**** Data for the task

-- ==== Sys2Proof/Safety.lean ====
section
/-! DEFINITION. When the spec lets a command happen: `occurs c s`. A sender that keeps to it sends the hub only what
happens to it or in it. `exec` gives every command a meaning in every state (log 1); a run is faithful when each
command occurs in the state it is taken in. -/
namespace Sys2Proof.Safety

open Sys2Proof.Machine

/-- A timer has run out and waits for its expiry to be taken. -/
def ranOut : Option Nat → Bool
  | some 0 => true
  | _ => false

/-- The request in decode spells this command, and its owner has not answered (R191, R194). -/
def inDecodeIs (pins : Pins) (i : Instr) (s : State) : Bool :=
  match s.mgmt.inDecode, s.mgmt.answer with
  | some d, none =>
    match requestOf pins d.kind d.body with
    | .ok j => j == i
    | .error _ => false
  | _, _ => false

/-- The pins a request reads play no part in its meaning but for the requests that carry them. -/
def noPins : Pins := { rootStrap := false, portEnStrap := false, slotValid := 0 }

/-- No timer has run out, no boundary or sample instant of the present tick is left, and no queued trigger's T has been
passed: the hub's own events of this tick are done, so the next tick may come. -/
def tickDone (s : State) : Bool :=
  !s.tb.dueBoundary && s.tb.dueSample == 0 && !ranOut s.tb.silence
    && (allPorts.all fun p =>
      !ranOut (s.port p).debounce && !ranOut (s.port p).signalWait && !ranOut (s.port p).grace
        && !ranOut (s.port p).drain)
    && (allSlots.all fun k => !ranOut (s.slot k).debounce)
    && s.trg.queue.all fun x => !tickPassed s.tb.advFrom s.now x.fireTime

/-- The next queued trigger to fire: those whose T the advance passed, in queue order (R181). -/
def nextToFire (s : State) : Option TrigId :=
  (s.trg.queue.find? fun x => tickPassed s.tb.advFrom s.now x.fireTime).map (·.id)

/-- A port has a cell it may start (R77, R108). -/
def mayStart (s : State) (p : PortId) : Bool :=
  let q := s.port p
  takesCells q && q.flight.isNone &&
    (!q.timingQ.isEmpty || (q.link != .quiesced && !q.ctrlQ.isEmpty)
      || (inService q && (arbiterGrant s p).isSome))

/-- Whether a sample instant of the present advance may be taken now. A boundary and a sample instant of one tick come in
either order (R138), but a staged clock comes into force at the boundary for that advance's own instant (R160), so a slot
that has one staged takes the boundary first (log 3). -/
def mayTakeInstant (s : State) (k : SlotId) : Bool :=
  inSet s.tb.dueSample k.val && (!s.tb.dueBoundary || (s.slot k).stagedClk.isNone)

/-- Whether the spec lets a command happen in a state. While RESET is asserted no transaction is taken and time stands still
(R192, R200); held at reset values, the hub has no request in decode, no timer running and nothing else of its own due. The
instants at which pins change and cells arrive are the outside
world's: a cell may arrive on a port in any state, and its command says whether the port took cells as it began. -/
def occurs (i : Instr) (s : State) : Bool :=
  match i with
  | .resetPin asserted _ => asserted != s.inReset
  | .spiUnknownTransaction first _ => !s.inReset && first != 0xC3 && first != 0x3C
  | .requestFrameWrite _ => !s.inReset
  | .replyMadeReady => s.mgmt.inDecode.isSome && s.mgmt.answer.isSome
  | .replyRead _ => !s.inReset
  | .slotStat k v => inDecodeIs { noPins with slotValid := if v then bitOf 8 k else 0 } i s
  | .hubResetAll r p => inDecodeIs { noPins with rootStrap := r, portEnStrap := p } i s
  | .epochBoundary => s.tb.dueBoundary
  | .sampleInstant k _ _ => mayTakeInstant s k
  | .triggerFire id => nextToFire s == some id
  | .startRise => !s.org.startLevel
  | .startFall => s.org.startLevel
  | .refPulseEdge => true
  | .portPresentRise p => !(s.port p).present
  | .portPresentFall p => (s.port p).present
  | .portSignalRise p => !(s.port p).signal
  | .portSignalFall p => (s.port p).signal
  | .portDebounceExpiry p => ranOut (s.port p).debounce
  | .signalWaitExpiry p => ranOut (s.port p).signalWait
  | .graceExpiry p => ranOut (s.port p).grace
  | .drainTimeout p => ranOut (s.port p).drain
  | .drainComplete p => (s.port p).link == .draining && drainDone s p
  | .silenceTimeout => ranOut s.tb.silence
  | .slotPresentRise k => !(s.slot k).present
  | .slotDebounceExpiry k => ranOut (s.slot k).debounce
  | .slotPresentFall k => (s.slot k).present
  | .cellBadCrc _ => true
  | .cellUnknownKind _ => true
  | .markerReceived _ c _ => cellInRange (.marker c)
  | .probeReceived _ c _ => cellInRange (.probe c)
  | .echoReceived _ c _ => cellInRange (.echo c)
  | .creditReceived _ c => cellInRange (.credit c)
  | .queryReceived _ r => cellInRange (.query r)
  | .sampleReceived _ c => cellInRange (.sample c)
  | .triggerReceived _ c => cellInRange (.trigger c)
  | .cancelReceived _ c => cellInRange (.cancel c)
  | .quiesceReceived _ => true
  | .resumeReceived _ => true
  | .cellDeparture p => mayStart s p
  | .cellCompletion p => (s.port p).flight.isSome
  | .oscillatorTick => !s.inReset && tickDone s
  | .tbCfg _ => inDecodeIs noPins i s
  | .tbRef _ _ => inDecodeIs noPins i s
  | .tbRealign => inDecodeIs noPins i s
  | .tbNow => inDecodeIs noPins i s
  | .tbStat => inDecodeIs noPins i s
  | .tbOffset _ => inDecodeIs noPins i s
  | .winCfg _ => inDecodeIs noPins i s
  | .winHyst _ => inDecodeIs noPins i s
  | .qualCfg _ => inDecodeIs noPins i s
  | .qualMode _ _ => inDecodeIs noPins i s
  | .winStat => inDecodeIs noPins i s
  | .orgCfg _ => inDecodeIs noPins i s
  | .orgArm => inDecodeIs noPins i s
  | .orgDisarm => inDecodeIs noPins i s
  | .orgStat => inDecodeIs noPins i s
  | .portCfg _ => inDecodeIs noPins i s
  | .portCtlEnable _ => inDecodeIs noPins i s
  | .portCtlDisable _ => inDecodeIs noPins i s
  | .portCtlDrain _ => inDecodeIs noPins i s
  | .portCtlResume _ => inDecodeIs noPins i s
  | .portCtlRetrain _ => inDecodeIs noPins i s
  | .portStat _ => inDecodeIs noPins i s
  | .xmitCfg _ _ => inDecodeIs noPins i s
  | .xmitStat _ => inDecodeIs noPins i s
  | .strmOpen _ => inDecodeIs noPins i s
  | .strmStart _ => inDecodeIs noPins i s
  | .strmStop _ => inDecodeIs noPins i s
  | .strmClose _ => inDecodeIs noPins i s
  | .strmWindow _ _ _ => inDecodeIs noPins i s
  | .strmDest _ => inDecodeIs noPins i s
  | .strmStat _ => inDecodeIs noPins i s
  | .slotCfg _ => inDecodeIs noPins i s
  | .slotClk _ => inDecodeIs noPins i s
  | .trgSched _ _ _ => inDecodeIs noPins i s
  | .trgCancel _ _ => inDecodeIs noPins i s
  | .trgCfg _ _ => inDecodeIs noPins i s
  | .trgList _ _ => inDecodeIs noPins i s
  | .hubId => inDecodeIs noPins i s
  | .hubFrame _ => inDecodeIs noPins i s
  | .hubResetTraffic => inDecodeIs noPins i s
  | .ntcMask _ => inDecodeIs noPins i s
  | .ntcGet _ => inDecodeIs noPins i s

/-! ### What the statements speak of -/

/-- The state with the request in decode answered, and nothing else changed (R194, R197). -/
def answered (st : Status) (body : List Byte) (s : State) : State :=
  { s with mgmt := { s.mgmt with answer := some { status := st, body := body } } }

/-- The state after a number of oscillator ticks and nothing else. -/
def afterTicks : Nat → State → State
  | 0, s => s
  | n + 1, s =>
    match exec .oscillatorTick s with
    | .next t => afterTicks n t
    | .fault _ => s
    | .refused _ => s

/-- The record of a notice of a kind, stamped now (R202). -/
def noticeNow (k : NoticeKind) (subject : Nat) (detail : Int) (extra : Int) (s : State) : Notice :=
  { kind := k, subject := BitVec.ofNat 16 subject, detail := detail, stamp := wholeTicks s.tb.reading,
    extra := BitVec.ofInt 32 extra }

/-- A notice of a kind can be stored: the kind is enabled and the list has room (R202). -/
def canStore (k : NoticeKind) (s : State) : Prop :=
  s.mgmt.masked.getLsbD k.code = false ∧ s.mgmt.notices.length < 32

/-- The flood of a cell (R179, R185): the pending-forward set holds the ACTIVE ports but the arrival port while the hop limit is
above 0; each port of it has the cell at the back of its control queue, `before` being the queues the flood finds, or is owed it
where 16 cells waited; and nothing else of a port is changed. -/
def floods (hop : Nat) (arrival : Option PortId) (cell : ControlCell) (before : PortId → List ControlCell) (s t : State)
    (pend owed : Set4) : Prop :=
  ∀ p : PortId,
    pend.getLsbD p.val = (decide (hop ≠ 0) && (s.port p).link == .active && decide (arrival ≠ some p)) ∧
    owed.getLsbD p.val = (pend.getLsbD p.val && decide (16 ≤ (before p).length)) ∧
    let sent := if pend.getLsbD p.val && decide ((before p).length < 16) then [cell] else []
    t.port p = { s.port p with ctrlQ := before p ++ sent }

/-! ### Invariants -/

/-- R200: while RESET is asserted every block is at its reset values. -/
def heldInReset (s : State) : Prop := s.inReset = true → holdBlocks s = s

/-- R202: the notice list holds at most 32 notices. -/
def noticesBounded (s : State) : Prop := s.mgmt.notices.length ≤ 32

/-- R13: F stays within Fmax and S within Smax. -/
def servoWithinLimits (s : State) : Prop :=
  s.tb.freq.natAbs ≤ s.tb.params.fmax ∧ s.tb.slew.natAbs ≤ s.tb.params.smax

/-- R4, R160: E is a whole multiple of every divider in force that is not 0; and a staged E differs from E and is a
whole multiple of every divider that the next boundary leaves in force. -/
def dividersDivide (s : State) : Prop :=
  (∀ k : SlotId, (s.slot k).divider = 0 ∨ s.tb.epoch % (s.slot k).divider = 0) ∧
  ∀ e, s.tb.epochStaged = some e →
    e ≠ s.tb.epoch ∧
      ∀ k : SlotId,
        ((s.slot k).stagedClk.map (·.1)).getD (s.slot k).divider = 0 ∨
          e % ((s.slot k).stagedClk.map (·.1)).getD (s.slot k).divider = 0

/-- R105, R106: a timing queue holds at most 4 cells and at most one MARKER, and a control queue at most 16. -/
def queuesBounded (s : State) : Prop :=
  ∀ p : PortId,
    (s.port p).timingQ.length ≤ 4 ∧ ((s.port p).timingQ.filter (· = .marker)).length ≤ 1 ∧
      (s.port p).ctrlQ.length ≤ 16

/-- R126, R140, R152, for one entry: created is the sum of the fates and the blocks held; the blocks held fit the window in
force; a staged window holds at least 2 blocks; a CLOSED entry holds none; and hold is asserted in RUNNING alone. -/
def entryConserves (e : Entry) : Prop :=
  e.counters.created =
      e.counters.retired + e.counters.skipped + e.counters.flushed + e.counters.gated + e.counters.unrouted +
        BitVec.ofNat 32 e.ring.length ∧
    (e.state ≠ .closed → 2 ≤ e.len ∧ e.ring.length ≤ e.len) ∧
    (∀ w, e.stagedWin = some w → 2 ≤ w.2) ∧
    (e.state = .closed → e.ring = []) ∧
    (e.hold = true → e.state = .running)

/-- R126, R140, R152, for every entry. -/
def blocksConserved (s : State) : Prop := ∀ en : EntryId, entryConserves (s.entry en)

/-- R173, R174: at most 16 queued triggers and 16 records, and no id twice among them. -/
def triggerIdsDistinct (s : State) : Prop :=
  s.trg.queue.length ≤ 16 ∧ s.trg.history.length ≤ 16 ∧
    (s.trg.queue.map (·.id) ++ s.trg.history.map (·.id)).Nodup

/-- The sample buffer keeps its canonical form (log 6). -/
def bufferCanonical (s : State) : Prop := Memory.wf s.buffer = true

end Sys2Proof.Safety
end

********
**** Data for the task

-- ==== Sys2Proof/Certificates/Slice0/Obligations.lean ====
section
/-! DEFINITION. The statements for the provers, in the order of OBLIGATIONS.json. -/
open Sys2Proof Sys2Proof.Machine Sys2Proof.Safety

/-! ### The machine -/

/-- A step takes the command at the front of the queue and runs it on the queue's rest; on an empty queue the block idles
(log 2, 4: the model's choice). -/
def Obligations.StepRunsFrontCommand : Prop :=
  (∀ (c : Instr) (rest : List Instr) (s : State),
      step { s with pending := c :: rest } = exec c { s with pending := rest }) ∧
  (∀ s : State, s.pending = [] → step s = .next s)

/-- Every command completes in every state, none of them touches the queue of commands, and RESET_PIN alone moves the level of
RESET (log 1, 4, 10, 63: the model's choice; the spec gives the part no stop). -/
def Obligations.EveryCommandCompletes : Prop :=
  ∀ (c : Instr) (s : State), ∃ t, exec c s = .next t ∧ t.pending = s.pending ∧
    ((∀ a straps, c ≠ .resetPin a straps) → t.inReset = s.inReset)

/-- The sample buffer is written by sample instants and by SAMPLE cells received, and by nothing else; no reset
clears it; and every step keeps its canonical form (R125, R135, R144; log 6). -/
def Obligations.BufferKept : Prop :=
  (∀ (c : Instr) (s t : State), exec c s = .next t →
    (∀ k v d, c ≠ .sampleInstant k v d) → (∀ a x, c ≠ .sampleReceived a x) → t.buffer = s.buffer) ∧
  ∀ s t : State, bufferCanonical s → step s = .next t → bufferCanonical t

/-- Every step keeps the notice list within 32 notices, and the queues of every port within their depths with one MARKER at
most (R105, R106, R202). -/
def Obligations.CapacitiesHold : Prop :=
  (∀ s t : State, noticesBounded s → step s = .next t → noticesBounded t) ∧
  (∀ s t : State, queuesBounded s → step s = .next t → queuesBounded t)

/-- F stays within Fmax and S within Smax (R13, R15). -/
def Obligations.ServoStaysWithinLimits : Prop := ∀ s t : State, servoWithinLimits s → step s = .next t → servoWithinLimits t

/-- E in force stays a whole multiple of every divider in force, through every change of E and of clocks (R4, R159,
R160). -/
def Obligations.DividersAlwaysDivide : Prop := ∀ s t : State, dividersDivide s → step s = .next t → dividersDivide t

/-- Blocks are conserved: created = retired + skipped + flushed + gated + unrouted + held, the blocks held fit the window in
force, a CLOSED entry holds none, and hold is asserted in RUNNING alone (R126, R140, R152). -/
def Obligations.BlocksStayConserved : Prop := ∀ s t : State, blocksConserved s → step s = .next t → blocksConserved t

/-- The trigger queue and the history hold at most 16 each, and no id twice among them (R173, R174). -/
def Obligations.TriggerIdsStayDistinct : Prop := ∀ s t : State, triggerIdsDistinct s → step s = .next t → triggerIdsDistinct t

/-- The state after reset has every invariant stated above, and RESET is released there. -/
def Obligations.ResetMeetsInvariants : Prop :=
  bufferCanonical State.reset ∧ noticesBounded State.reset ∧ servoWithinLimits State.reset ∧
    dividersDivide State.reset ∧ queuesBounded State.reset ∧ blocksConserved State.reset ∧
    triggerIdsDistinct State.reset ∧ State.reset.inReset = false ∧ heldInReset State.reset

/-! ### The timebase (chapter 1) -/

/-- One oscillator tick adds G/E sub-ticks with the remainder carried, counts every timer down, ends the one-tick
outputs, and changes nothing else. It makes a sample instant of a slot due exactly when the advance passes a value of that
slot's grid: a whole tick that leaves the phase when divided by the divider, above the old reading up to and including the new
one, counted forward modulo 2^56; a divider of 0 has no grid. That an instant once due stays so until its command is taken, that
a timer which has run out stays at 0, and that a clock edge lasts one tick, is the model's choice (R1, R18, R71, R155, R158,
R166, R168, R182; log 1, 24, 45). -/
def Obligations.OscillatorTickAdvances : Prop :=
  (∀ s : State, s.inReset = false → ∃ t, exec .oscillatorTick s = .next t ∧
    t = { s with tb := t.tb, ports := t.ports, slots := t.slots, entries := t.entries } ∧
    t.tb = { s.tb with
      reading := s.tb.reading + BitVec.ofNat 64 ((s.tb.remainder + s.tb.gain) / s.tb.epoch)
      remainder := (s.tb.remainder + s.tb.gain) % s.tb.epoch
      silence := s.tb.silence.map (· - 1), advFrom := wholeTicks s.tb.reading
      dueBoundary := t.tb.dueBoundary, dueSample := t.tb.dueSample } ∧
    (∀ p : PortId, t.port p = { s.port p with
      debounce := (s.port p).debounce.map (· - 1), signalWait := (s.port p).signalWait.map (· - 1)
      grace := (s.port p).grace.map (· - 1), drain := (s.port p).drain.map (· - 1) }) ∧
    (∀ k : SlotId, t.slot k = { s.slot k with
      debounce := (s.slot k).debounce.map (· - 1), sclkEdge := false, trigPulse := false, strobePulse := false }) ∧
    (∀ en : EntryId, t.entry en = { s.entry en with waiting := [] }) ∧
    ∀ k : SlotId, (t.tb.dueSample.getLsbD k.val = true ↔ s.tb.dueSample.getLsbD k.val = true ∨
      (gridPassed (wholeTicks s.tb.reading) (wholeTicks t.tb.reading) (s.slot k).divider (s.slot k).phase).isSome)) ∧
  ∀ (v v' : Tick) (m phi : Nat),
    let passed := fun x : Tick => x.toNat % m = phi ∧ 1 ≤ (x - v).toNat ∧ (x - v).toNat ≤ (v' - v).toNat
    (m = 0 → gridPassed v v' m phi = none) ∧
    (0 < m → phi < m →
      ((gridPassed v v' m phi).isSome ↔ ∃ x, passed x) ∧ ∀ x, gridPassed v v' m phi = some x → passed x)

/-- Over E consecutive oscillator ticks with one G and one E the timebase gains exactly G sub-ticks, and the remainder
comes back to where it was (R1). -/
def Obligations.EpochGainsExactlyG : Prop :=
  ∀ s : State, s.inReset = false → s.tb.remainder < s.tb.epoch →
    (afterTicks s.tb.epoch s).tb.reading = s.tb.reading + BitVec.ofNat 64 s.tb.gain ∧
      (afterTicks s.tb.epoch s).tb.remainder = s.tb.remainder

********

§ **Problem details**: An exact, complete copy of the lines above from the one with "and the remainder" through the one with "(afterTicks s.tb.epoch s).tb.remainder" is the whole answer.

§ **Answer section**:
/-- Over E consecutive oscillator ticks with one G and one E the timebase gains exactly G sub-ticks, and the remainder
comes back to where it was (R1). -/
def Obligations.EpochGainsExactlyG : Prop :=
  ∀ s : State, s.inReset = false → s.tb.remainder < s.tb.epoch →
    (afterTicks s.tb.epoch s).tb.reading = s.tb.reading + BitVec.ofNat 64 s.tb.gain ∧
      (afterTicks s.tb.epoch s).tb.remainder = s.tb.remainder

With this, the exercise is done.